» Task to carry out
Give again, word for word, every line below from the one that has "false, .inf true, _" through the one that has "false, _ =>", both included, and no others.

+===+

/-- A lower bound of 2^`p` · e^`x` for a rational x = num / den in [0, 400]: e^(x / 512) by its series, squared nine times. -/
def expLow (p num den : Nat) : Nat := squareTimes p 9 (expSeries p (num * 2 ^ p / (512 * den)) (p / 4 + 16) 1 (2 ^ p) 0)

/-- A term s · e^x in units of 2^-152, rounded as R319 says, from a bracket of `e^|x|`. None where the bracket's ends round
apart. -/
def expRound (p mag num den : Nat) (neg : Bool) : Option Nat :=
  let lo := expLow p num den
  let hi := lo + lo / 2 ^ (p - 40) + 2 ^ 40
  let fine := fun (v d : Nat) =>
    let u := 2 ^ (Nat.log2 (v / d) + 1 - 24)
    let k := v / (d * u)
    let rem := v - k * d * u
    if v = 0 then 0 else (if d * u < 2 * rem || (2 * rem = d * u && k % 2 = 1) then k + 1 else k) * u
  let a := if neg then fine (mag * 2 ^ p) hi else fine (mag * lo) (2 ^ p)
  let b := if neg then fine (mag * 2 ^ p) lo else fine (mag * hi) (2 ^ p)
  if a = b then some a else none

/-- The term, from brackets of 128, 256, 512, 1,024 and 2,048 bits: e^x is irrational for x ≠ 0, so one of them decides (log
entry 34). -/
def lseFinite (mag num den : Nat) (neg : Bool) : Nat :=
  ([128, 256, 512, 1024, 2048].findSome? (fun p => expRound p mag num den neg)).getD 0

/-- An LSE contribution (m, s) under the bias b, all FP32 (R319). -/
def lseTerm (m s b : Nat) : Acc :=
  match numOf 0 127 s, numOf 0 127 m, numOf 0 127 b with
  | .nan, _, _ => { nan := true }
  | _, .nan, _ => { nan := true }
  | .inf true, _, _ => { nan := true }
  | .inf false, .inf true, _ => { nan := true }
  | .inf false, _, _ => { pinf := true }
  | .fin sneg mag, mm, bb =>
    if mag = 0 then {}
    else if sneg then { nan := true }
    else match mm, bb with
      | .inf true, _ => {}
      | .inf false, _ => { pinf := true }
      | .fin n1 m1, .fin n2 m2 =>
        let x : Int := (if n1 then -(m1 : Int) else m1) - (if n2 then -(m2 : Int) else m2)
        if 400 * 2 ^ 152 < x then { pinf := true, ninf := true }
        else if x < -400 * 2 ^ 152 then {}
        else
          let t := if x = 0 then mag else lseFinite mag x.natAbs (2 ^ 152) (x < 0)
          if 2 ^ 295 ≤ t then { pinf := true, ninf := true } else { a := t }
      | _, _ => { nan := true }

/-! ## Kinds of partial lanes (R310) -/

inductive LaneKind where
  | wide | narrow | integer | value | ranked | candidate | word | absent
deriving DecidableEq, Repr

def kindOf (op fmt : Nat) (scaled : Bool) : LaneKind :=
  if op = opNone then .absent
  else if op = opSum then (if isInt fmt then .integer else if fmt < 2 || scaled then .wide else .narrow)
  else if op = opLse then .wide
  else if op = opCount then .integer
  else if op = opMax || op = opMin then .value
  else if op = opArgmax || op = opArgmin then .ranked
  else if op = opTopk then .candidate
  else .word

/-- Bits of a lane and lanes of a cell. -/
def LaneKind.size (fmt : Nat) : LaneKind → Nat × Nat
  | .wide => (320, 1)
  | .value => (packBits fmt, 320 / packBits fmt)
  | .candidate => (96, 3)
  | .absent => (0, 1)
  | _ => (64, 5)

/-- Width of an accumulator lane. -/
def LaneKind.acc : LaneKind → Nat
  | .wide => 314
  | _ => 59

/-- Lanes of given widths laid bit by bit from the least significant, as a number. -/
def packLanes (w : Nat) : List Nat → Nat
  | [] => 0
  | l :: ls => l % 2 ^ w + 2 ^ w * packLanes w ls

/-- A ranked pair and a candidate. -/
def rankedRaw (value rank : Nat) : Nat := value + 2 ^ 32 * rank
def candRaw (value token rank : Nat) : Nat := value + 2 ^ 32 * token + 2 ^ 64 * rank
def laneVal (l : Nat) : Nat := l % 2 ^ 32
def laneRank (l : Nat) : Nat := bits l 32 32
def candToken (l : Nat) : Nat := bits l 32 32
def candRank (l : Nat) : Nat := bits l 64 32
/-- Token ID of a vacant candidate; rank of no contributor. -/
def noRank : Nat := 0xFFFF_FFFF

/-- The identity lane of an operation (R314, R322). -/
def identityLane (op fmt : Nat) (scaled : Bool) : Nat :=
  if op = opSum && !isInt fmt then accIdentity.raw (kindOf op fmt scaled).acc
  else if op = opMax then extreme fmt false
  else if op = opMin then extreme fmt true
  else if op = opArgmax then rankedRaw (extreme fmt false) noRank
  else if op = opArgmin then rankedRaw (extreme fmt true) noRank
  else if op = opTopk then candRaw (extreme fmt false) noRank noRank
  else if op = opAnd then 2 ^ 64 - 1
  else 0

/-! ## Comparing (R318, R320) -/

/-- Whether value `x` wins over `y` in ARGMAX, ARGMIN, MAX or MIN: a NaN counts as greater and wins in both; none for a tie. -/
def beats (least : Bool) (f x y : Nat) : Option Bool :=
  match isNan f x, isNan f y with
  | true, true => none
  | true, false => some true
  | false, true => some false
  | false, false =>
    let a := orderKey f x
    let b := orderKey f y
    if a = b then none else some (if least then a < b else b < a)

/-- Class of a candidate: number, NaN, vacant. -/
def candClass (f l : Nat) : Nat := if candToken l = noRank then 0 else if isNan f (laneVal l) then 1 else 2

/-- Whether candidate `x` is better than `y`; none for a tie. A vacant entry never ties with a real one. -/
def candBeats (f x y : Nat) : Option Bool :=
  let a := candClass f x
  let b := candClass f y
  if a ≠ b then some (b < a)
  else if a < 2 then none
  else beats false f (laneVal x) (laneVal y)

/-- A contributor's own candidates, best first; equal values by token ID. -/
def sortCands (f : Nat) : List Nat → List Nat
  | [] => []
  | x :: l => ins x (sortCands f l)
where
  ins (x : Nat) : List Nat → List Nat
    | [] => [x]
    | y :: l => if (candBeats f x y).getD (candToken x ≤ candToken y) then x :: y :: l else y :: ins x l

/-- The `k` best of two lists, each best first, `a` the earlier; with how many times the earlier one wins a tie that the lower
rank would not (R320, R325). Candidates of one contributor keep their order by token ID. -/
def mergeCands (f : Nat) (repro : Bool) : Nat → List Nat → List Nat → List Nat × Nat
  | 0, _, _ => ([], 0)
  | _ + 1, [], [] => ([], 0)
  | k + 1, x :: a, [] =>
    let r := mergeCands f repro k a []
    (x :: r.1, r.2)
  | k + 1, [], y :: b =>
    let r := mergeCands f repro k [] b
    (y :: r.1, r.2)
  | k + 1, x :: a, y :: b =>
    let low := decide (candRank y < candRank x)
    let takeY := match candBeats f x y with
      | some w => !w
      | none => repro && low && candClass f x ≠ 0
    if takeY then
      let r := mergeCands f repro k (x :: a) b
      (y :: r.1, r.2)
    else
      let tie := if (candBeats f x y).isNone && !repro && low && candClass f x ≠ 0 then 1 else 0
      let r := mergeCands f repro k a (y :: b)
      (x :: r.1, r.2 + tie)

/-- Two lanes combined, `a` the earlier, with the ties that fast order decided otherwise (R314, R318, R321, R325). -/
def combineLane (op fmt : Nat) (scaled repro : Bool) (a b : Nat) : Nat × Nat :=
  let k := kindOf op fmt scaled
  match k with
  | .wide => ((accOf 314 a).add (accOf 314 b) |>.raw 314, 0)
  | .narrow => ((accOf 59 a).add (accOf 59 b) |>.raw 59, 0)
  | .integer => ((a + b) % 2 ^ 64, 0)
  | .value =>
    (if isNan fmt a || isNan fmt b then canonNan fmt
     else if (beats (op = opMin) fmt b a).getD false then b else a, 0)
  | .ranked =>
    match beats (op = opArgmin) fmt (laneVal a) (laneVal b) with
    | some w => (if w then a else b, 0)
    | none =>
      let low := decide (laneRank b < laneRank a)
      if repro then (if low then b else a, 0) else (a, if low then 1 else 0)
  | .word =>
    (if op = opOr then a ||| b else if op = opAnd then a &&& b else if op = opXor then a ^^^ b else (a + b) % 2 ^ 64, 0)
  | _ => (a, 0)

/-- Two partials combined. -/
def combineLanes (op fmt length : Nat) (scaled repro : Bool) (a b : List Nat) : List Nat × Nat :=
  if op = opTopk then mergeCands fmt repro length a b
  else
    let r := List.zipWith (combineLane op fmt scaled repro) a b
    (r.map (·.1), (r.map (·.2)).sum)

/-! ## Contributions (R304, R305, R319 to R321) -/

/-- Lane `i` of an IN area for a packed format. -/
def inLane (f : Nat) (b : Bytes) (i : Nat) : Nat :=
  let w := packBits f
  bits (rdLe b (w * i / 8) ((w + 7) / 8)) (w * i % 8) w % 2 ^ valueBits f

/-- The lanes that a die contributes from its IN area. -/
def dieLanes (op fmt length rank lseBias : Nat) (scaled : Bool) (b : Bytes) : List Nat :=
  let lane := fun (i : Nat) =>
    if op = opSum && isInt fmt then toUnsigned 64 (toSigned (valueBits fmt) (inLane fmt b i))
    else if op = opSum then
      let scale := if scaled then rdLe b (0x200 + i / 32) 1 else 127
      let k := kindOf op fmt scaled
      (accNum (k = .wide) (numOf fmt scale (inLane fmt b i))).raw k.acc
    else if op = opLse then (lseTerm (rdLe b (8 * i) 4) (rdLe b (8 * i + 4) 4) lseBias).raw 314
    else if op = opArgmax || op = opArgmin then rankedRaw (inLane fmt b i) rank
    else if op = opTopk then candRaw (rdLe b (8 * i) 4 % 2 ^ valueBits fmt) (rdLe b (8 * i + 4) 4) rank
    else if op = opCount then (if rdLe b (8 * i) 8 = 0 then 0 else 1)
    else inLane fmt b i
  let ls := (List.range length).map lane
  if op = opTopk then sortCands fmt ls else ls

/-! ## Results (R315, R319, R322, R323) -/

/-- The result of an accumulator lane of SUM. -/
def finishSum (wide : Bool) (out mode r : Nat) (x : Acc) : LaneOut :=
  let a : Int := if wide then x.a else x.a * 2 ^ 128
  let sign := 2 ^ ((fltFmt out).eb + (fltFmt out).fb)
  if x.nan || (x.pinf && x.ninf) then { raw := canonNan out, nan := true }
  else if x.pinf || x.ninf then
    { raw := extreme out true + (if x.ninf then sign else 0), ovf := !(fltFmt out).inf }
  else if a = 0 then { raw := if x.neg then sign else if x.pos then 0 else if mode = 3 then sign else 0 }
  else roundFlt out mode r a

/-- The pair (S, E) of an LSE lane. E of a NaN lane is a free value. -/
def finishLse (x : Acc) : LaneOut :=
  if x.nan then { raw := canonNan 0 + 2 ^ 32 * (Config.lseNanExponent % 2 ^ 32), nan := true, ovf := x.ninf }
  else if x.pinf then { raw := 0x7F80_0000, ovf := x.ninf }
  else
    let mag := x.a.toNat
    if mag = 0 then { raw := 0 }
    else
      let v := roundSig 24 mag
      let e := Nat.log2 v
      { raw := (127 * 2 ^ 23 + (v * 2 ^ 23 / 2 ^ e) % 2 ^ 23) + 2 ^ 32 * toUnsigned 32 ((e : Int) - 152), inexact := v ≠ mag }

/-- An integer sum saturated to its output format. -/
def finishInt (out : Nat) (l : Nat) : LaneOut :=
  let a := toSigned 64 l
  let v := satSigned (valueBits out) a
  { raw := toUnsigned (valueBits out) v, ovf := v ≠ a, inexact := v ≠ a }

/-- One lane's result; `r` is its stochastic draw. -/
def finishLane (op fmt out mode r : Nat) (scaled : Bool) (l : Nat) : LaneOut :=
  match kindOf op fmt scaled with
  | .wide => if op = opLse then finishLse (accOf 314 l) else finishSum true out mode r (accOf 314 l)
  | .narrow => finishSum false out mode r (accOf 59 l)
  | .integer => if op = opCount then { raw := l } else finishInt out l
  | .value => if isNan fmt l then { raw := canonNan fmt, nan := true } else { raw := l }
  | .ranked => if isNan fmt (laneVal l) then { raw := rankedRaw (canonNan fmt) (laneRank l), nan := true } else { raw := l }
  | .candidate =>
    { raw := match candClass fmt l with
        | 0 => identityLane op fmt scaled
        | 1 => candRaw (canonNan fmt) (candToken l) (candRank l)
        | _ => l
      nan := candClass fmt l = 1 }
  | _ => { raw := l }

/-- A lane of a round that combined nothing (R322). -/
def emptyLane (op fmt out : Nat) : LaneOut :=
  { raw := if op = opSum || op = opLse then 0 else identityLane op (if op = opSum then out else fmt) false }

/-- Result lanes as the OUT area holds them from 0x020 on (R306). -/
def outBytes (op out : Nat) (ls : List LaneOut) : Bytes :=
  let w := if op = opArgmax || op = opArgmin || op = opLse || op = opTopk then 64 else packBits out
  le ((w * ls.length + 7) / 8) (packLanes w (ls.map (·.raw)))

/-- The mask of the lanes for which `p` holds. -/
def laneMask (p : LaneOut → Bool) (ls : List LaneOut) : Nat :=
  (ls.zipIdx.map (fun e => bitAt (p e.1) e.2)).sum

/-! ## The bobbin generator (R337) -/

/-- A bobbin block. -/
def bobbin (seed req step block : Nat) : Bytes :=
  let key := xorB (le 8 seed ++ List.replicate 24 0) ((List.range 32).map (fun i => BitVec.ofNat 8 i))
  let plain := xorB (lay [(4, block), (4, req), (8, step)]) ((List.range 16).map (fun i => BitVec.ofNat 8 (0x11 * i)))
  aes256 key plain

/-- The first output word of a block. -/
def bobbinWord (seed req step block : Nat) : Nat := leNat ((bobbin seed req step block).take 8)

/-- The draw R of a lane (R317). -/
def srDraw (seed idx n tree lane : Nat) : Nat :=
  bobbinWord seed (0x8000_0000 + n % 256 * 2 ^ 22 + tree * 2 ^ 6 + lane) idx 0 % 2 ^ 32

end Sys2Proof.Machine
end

+===+

» Task output
  | .inf false, .inf true, _ => { nan := true }
  | .inf false, _, _ => { pinf := true }
  | .fin sneg mag, mm, bb =>
    if mag = 0 then {}
    else if sneg then { nan := true }
    else match mm, bb with
      | .inf true, _ => {}
      | .inf false, _ => { pinf := true }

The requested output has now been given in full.